Give the lines below again exactly, starting with the line that holds "((∀ (s : State), -429496" and going on through the line that holds "t with tick".

----------------------------------------

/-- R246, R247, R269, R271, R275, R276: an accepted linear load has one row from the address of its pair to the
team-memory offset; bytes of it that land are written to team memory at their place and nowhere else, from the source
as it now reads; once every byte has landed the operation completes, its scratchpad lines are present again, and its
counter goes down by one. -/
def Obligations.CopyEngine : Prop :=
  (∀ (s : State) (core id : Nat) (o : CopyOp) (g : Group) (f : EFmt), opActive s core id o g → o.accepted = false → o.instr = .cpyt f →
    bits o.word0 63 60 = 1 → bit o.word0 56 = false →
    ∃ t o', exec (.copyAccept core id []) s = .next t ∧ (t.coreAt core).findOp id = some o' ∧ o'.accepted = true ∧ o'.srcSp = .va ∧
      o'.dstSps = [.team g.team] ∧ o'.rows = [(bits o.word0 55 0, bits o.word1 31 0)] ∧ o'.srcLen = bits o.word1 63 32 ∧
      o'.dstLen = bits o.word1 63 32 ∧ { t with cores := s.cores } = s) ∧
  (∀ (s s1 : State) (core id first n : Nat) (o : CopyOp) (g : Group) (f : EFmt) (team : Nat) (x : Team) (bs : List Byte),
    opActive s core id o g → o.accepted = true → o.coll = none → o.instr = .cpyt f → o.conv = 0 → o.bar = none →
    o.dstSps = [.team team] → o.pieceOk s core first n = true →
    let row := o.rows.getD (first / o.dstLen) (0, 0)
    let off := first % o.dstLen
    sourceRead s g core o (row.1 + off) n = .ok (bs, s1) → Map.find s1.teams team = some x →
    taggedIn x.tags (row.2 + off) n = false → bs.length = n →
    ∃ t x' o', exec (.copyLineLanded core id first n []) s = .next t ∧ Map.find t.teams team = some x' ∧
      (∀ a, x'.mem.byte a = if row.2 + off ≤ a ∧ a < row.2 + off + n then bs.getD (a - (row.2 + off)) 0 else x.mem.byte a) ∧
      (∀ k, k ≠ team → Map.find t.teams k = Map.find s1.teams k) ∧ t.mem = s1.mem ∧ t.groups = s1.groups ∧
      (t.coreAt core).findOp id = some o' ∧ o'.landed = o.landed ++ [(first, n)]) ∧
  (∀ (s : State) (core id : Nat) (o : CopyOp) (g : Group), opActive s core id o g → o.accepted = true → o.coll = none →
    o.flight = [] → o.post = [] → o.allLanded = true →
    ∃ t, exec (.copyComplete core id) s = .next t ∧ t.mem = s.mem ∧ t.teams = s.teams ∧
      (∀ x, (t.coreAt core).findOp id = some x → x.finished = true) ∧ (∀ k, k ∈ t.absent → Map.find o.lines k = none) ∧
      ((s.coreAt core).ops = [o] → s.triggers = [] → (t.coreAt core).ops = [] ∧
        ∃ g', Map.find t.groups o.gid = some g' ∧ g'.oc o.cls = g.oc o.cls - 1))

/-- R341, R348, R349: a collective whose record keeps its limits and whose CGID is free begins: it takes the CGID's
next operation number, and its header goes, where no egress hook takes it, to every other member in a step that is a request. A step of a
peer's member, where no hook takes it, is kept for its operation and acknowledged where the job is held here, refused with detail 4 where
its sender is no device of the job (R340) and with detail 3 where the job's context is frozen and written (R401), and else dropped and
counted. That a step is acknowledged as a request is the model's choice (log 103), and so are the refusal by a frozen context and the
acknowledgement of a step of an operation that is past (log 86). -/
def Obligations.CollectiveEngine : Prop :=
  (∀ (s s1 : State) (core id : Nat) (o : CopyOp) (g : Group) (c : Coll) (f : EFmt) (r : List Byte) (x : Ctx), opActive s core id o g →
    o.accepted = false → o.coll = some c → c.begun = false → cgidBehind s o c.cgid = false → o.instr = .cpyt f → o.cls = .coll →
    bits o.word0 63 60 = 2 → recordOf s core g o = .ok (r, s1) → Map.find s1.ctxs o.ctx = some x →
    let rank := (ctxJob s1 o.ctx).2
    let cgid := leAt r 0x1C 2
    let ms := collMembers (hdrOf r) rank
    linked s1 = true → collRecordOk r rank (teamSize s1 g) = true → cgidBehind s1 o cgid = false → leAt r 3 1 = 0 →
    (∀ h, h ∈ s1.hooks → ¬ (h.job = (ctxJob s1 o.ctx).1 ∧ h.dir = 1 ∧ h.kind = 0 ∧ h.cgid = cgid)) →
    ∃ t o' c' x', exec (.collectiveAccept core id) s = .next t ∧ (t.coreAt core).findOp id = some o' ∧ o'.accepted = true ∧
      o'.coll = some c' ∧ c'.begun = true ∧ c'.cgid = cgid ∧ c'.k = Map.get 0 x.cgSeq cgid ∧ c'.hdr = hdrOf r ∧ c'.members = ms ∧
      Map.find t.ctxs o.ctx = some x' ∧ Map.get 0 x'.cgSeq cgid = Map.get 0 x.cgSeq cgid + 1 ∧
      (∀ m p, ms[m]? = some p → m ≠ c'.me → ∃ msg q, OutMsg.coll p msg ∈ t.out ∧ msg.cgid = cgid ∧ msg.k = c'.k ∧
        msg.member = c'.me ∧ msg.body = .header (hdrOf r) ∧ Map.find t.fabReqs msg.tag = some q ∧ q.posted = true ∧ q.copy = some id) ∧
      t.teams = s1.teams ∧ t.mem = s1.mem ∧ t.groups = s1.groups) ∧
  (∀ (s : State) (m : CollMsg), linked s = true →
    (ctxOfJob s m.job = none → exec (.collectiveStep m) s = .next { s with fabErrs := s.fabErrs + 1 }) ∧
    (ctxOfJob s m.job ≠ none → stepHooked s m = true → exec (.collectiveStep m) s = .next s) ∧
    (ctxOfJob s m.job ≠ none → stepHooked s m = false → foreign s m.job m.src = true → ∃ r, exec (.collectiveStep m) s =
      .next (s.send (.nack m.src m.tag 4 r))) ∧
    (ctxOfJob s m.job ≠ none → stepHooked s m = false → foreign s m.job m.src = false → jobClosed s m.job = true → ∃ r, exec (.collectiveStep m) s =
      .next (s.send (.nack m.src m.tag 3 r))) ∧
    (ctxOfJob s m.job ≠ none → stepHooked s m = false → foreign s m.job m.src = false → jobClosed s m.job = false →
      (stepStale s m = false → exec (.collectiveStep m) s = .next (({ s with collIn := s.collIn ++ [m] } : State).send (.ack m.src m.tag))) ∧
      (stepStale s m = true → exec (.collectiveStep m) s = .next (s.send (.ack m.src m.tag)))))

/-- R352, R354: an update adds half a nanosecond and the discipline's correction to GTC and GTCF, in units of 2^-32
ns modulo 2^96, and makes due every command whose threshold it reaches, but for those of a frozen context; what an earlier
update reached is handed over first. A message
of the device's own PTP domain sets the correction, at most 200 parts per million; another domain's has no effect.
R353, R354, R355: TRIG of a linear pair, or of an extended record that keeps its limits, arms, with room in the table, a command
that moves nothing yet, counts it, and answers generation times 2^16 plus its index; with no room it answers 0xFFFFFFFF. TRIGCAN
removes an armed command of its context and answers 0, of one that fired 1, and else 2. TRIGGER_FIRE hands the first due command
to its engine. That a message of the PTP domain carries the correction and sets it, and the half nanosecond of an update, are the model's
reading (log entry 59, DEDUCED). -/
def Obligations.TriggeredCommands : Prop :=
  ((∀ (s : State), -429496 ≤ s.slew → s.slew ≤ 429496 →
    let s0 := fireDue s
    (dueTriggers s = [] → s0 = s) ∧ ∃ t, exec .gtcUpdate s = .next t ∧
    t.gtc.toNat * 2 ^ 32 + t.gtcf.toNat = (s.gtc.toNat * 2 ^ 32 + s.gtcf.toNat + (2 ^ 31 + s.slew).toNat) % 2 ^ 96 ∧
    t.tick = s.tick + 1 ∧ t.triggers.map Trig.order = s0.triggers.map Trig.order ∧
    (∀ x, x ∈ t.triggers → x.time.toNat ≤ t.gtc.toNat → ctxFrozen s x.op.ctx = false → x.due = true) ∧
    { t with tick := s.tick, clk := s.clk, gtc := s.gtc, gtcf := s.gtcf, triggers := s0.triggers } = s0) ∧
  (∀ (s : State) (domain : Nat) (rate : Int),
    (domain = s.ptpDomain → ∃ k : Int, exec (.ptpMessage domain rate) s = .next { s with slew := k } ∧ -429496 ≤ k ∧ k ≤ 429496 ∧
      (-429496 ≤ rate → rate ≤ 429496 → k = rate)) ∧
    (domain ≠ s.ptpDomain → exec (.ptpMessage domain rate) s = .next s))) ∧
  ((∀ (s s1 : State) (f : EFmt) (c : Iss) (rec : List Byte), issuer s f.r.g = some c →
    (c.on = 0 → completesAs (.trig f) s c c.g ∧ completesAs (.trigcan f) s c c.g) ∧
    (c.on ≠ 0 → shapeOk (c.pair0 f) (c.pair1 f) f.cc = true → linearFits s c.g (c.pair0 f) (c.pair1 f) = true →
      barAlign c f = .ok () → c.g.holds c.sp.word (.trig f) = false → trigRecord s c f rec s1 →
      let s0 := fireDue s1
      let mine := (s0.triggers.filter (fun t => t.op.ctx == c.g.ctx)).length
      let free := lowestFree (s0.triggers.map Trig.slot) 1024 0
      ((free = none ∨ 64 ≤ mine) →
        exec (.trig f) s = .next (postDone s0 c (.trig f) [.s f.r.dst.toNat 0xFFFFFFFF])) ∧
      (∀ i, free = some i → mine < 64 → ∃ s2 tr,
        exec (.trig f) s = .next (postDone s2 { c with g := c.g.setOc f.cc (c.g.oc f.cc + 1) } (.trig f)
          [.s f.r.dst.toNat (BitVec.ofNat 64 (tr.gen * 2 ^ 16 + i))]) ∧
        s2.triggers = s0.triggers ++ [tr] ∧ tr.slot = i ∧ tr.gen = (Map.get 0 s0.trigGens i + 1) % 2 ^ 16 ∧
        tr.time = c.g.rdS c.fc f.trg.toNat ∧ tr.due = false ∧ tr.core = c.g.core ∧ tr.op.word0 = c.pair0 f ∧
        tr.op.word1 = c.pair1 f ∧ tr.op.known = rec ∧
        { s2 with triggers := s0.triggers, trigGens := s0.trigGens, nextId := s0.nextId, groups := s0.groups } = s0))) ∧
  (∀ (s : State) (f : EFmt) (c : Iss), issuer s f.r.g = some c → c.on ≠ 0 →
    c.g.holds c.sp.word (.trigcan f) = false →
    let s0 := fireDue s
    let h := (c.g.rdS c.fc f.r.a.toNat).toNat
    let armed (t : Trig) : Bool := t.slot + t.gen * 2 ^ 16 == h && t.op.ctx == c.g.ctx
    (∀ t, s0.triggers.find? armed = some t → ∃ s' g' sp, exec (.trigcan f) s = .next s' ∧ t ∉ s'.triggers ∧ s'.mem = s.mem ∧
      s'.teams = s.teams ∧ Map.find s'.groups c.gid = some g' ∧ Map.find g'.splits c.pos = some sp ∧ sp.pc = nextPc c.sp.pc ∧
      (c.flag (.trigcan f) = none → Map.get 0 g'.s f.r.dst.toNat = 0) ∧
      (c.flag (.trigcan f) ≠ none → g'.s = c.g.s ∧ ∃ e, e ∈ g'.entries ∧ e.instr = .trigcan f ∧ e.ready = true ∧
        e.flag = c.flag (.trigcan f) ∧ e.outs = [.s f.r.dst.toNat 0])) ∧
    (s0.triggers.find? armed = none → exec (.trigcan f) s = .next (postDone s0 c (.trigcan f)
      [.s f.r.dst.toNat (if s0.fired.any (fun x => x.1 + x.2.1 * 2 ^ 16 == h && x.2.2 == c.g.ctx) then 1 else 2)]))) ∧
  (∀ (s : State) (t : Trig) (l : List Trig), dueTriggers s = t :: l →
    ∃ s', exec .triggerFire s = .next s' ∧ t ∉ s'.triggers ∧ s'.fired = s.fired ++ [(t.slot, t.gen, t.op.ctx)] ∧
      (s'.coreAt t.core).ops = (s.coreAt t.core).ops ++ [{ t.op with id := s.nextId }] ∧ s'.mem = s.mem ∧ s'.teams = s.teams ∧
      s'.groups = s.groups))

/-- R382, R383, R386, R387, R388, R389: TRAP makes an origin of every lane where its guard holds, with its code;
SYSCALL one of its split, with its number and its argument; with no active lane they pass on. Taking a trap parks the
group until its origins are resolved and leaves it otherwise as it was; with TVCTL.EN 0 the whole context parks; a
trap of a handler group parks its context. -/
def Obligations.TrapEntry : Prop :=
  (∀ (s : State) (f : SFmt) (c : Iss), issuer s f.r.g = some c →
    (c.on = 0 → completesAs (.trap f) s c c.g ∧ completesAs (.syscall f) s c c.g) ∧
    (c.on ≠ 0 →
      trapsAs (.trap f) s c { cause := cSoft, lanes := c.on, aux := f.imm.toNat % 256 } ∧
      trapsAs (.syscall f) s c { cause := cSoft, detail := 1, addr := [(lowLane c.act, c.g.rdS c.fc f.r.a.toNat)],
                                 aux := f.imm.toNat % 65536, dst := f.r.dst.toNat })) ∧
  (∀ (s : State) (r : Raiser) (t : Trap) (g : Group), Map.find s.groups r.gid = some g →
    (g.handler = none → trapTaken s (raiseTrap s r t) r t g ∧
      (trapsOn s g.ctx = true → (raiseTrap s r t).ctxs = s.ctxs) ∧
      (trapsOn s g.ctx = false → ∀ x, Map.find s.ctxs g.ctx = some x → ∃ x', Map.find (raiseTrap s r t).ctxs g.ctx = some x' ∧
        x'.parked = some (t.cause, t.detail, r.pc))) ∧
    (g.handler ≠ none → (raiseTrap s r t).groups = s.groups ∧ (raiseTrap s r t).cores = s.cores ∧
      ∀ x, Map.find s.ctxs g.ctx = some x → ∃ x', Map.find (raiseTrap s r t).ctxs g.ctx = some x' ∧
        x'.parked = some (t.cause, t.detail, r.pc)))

----------------------------------------

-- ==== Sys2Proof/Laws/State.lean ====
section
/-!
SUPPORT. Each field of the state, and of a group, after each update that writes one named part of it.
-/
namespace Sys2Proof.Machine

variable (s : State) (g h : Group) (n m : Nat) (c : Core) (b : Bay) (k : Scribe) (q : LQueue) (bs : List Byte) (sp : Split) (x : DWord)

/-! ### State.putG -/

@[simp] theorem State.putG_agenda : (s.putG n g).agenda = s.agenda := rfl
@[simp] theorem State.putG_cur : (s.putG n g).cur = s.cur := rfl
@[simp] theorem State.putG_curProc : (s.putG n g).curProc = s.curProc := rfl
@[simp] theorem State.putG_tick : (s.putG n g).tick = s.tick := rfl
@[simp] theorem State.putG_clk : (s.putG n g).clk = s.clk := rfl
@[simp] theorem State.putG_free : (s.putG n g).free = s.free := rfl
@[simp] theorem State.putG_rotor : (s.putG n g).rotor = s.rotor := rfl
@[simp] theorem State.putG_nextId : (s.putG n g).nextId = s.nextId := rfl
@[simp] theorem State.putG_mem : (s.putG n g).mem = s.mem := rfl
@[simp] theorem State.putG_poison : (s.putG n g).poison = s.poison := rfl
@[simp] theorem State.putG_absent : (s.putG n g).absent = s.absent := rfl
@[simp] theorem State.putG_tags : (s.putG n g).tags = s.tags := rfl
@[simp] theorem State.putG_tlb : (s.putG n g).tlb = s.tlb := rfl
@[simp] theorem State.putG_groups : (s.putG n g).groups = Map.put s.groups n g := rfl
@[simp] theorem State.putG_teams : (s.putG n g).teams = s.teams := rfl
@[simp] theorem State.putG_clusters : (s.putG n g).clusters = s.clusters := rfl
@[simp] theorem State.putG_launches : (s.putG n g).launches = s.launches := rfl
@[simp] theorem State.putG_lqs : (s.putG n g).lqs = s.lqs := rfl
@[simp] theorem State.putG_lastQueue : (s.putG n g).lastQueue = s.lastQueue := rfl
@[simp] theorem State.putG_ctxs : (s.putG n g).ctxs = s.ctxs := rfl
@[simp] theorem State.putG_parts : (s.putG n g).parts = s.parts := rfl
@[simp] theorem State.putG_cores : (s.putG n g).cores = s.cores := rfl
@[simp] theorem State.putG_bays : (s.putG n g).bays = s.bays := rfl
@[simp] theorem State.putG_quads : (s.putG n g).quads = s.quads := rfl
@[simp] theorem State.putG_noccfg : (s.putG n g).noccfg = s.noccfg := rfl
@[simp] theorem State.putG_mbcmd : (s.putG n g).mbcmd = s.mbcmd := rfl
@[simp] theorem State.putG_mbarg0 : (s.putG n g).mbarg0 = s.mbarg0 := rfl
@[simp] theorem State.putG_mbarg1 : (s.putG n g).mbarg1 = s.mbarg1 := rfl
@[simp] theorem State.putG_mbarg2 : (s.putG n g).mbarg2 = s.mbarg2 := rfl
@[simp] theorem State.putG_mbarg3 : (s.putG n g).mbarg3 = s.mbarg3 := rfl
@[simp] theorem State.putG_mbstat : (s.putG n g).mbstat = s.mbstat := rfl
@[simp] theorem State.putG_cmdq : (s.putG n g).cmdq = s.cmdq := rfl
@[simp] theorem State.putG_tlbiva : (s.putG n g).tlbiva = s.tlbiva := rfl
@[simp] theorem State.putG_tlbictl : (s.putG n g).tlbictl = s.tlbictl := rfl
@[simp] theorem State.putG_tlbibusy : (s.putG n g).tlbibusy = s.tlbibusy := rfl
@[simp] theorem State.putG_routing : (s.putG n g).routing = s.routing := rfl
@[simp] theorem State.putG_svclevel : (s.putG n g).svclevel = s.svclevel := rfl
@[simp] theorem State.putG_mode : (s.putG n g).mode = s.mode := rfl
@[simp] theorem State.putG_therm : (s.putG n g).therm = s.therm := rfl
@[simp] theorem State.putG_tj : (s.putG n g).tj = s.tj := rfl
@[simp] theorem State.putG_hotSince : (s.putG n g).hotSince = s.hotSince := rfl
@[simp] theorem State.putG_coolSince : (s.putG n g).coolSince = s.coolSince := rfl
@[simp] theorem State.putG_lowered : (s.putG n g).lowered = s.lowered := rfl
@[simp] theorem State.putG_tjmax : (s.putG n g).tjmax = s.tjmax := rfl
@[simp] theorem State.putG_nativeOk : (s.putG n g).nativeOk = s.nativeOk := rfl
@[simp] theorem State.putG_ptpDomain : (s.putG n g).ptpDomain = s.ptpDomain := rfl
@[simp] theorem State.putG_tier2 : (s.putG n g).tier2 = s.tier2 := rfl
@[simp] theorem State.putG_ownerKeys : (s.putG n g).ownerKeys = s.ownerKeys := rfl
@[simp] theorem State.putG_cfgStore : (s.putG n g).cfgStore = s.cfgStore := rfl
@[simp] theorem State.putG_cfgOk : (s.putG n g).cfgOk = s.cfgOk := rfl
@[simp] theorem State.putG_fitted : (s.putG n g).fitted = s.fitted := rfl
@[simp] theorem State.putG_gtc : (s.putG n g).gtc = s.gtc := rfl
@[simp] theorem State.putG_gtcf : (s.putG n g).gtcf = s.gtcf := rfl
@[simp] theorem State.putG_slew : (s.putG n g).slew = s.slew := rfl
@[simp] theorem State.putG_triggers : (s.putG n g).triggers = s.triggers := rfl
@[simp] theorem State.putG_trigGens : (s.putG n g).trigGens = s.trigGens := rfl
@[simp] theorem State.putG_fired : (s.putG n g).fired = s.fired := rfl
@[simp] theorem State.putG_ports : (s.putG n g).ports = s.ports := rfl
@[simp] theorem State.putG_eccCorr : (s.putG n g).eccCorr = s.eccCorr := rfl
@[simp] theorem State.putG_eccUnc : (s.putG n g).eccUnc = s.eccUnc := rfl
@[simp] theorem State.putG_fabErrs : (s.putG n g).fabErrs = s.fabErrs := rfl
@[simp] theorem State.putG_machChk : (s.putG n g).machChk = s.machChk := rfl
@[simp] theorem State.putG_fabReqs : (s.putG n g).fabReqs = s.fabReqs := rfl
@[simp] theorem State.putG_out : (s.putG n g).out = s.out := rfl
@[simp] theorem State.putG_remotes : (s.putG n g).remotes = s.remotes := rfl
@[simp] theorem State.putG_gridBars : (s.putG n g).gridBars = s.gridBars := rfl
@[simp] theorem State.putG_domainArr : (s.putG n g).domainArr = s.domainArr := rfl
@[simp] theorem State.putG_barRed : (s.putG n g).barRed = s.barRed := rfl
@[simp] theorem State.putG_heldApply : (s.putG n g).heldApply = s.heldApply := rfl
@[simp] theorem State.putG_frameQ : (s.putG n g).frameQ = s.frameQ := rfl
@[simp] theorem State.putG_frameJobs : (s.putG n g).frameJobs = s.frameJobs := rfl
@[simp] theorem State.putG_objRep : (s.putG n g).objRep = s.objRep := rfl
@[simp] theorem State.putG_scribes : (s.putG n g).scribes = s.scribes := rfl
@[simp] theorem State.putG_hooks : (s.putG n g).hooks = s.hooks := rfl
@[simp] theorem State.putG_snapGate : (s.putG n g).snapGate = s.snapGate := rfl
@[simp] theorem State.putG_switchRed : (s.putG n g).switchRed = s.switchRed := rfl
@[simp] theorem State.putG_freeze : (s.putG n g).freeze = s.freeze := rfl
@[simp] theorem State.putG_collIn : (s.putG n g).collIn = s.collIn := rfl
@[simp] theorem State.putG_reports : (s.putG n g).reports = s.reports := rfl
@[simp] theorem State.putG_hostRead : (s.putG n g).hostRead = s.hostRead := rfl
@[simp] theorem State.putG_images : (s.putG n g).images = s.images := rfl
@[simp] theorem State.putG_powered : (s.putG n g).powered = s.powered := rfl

----------------------------------------

• [Solution]
  ((∀ (s : State), -429496 ≤ s.slew → s.slew ≤ 429496 →
    let s0 := fireDue s
    (dueTriggers s = [] → s0 = s) ∧ ∃ t, exec .gtcUpdate s = .next t ∧
    t.gtc.toNat * 2 ^ 32 + t.gtcf.toNat = (s.gtc.toNat * 2 ^ 32 + s.gtcf.toNat + (2 ^ 31 + s.slew).toNat) % 2 ^ 96 ∧
    t.tick = s.tick + 1 ∧ t.triggers.map Trig.order = s0.triggers.map Trig.order ∧
    (∀ x, x ∈ t.triggers → x.time.toNat ≤ t.gtc.toNat → ctxFrozen s x.op.ctx = false → x.due = true) ∧
    { t with tick := s.tick, clk := s.clk, gtc := s.gtc, gtcf := s.gtcf, triggers := s0.triggers } = s0) ∧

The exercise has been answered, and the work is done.